Materials provided:
%%
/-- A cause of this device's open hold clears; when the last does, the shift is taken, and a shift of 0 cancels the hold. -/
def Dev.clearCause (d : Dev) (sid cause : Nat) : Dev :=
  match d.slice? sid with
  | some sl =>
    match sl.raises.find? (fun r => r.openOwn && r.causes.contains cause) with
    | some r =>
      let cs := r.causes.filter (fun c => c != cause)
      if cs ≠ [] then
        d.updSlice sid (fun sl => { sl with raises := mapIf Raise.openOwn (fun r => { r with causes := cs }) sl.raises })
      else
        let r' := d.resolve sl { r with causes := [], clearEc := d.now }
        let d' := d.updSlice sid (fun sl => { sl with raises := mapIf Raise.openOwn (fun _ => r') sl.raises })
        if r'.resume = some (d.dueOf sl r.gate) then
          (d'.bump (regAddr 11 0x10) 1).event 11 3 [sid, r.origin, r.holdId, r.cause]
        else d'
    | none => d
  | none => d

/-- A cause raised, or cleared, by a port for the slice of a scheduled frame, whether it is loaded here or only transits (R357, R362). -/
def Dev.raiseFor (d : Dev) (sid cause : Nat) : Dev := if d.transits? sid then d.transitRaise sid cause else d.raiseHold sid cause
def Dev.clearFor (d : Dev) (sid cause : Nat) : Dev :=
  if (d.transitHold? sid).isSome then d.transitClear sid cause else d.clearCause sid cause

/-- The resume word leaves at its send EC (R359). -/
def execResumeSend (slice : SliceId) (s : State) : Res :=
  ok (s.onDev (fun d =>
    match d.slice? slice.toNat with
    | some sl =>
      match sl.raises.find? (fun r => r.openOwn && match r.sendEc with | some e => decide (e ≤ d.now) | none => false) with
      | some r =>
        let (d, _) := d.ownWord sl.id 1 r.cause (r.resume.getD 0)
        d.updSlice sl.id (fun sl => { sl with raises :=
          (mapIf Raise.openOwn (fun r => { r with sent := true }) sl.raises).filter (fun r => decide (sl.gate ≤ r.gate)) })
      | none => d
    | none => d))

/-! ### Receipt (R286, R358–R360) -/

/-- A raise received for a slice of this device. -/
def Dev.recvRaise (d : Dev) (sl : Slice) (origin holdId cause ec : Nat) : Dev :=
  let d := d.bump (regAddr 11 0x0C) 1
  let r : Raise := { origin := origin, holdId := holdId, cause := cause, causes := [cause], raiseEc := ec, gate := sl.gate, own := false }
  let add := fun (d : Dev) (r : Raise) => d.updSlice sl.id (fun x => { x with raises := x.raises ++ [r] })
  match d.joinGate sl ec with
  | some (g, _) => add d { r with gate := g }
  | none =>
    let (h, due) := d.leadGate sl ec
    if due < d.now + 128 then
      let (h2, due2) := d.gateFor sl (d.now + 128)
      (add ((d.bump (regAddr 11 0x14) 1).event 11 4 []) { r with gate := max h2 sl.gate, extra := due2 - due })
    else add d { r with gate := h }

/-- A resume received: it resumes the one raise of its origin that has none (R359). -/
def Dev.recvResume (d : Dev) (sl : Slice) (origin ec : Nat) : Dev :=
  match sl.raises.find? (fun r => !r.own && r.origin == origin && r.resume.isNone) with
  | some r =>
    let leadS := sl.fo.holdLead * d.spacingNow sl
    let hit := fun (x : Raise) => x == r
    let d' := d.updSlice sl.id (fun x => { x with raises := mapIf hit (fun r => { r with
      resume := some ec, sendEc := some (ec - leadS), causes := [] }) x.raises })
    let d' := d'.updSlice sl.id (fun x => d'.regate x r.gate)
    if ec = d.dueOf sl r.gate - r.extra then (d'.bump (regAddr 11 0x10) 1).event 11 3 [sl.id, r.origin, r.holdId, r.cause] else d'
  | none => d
%%
%%
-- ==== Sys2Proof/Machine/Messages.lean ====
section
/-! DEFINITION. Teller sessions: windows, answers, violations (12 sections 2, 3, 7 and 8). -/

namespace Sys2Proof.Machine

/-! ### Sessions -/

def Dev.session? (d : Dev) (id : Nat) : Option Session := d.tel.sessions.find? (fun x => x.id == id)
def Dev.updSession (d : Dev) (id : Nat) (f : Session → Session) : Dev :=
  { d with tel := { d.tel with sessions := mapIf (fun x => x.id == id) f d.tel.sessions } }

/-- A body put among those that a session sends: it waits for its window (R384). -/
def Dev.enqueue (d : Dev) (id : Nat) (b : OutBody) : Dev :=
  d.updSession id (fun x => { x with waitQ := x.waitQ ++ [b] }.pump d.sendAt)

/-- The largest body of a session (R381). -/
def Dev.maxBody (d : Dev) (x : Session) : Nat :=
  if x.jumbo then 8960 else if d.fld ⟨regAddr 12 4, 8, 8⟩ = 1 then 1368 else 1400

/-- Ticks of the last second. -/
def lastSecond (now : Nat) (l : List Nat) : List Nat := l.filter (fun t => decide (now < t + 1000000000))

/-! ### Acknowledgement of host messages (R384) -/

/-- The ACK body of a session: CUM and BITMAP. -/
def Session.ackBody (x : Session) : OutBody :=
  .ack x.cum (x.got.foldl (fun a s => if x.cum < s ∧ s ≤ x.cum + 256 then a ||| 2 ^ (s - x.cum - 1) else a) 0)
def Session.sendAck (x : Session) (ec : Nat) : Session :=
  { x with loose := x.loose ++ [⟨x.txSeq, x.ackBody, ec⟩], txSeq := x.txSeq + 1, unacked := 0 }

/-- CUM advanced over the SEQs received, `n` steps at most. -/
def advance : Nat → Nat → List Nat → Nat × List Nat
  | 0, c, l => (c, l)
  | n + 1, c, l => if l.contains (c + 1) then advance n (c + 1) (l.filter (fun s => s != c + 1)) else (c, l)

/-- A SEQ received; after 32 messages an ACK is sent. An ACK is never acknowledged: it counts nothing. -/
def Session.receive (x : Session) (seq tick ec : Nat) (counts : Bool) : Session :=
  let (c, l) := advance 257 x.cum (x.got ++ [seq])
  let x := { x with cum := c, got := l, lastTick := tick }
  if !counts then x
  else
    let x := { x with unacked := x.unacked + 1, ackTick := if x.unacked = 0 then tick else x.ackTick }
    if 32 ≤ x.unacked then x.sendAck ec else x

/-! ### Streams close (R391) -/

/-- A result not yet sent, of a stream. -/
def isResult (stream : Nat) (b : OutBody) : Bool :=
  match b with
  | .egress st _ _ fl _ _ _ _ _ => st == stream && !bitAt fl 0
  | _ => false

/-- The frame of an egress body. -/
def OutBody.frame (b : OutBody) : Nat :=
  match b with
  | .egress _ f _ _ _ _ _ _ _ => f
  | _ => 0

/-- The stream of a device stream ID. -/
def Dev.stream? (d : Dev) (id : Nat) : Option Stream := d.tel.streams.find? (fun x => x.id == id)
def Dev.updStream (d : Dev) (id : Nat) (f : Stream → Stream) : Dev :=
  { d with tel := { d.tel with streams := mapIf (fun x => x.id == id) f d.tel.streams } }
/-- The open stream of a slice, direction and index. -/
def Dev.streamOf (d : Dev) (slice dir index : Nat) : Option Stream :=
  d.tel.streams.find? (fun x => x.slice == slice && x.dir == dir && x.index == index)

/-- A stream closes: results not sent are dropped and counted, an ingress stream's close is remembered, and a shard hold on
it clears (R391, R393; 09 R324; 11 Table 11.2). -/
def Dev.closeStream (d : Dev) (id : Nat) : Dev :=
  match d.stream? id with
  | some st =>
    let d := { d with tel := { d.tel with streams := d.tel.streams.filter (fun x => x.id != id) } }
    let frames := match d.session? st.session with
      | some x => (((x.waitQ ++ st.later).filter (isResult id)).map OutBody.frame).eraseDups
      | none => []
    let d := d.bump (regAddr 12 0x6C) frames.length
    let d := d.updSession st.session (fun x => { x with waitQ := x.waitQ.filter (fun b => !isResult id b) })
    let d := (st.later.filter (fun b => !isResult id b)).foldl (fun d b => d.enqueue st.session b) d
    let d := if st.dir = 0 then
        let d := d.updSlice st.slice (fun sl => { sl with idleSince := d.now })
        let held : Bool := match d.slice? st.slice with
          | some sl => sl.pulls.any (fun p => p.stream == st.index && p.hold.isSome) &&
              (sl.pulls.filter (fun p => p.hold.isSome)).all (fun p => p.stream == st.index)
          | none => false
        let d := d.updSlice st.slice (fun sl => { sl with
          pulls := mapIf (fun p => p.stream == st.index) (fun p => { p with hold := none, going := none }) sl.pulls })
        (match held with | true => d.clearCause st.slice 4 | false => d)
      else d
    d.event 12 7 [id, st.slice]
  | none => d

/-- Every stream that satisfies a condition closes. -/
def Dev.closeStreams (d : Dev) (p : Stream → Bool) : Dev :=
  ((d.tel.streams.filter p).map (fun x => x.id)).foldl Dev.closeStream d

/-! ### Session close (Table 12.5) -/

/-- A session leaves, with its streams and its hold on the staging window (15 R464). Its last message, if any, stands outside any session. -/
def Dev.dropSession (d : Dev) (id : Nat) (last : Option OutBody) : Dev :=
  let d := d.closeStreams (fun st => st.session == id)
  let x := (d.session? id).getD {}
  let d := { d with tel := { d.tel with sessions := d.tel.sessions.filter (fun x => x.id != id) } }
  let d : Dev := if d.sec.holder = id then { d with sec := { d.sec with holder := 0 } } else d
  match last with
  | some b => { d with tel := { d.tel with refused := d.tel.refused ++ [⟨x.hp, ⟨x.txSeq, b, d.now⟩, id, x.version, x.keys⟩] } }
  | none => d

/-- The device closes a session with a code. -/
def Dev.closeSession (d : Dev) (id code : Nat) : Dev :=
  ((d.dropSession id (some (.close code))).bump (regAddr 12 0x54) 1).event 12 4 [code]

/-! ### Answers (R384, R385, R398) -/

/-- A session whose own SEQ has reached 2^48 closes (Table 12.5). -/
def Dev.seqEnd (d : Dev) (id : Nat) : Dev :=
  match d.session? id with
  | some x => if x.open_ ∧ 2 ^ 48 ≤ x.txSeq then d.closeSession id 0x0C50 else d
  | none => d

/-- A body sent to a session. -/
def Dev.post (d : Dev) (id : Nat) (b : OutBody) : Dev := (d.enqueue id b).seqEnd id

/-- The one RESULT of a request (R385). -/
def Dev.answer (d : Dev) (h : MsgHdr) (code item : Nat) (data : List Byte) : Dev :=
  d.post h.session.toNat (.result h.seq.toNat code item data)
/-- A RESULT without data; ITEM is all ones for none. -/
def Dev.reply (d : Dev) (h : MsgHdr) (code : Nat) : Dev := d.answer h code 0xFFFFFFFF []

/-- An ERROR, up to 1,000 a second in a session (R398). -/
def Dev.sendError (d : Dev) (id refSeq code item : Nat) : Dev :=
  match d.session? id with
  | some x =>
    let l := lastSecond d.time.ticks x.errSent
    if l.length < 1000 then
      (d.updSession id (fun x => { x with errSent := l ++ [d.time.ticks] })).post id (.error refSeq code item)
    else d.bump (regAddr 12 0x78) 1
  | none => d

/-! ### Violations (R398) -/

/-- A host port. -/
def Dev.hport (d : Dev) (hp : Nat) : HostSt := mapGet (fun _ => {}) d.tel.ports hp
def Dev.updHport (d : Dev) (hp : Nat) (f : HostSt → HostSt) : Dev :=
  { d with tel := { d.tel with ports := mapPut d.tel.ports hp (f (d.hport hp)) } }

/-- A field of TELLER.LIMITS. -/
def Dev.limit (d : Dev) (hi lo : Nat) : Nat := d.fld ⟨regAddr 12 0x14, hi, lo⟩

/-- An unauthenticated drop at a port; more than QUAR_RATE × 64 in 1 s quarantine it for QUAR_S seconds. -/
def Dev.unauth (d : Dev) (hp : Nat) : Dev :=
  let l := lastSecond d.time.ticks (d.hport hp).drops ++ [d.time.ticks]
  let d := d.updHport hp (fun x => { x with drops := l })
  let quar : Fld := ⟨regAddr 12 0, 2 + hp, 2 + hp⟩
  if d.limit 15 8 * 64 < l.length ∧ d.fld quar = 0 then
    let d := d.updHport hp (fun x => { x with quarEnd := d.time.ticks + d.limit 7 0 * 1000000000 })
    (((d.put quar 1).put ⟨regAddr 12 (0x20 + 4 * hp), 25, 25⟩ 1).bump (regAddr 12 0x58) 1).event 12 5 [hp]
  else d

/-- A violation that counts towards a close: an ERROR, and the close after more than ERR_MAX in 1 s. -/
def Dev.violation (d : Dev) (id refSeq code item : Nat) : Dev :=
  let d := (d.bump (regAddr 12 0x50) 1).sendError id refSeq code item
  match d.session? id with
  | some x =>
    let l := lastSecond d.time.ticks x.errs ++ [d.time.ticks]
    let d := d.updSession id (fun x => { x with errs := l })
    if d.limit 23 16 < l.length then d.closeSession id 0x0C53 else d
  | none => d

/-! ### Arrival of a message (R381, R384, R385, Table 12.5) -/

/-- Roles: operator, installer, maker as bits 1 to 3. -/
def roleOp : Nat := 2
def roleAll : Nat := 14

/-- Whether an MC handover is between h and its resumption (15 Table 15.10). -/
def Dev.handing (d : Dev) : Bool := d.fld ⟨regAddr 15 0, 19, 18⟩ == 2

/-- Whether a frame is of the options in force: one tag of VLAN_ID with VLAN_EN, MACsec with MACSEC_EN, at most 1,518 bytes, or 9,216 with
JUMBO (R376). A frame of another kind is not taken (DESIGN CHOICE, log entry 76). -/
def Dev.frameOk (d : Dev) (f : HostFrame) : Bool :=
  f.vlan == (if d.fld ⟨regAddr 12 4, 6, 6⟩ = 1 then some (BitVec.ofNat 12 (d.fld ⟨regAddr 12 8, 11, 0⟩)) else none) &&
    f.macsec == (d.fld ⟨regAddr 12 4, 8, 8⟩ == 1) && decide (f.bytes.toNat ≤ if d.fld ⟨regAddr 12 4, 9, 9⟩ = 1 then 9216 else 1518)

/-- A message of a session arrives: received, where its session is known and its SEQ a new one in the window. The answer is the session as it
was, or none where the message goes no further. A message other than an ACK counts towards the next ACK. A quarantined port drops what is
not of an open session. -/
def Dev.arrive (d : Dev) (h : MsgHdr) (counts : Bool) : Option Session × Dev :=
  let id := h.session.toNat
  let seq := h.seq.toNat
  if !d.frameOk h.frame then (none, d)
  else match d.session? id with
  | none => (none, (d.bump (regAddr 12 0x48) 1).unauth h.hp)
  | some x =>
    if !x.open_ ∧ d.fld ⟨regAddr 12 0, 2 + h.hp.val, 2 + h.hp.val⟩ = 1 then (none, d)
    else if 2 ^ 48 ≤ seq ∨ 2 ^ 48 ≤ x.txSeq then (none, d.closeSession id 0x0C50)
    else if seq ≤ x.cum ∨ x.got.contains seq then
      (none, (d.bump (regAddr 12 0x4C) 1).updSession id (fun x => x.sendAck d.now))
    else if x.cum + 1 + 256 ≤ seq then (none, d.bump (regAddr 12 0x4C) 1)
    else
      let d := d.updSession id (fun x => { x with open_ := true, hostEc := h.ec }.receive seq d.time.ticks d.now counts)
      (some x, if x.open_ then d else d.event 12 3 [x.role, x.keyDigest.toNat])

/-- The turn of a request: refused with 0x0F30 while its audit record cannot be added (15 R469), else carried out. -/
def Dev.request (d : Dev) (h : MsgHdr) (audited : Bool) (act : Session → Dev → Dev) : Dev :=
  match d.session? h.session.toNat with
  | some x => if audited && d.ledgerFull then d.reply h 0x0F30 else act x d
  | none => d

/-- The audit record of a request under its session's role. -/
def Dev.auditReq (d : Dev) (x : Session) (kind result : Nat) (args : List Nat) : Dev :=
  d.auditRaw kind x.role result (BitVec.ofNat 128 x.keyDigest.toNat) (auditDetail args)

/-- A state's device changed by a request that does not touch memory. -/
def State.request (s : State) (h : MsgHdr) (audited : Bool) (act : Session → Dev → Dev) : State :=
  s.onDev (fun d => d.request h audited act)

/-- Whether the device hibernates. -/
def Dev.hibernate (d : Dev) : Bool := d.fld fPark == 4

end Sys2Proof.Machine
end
%%
Exercise instructions: In the data above, which lines lie between the line with "def Dev.closeStream (d" and the line with "let d := d.updSession st.session", inclusive? Print those lines exactly and nothing else.

Solution below:
def Dev.closeStream (d : Dev) (id : Nat) : Dev :=
  match d.stream? id with
  | some st =>
    let d := { d with tel := { d.tel with streams := d.tel.streams.filter (fun x => x.id != id) } }
    let frames := match d.session? st.session with
      | some x => (((x.waitQ ++ st.later).filter (isResult id)).map OutBody.frame).eraseDups
      | none => []
    let d := d.bump (regAddr 12 0x6C) frames.length
    let d := d.updSession st.session (fun x => { x with waitQ := x.waitQ.filter (fun b => !isResult id b) })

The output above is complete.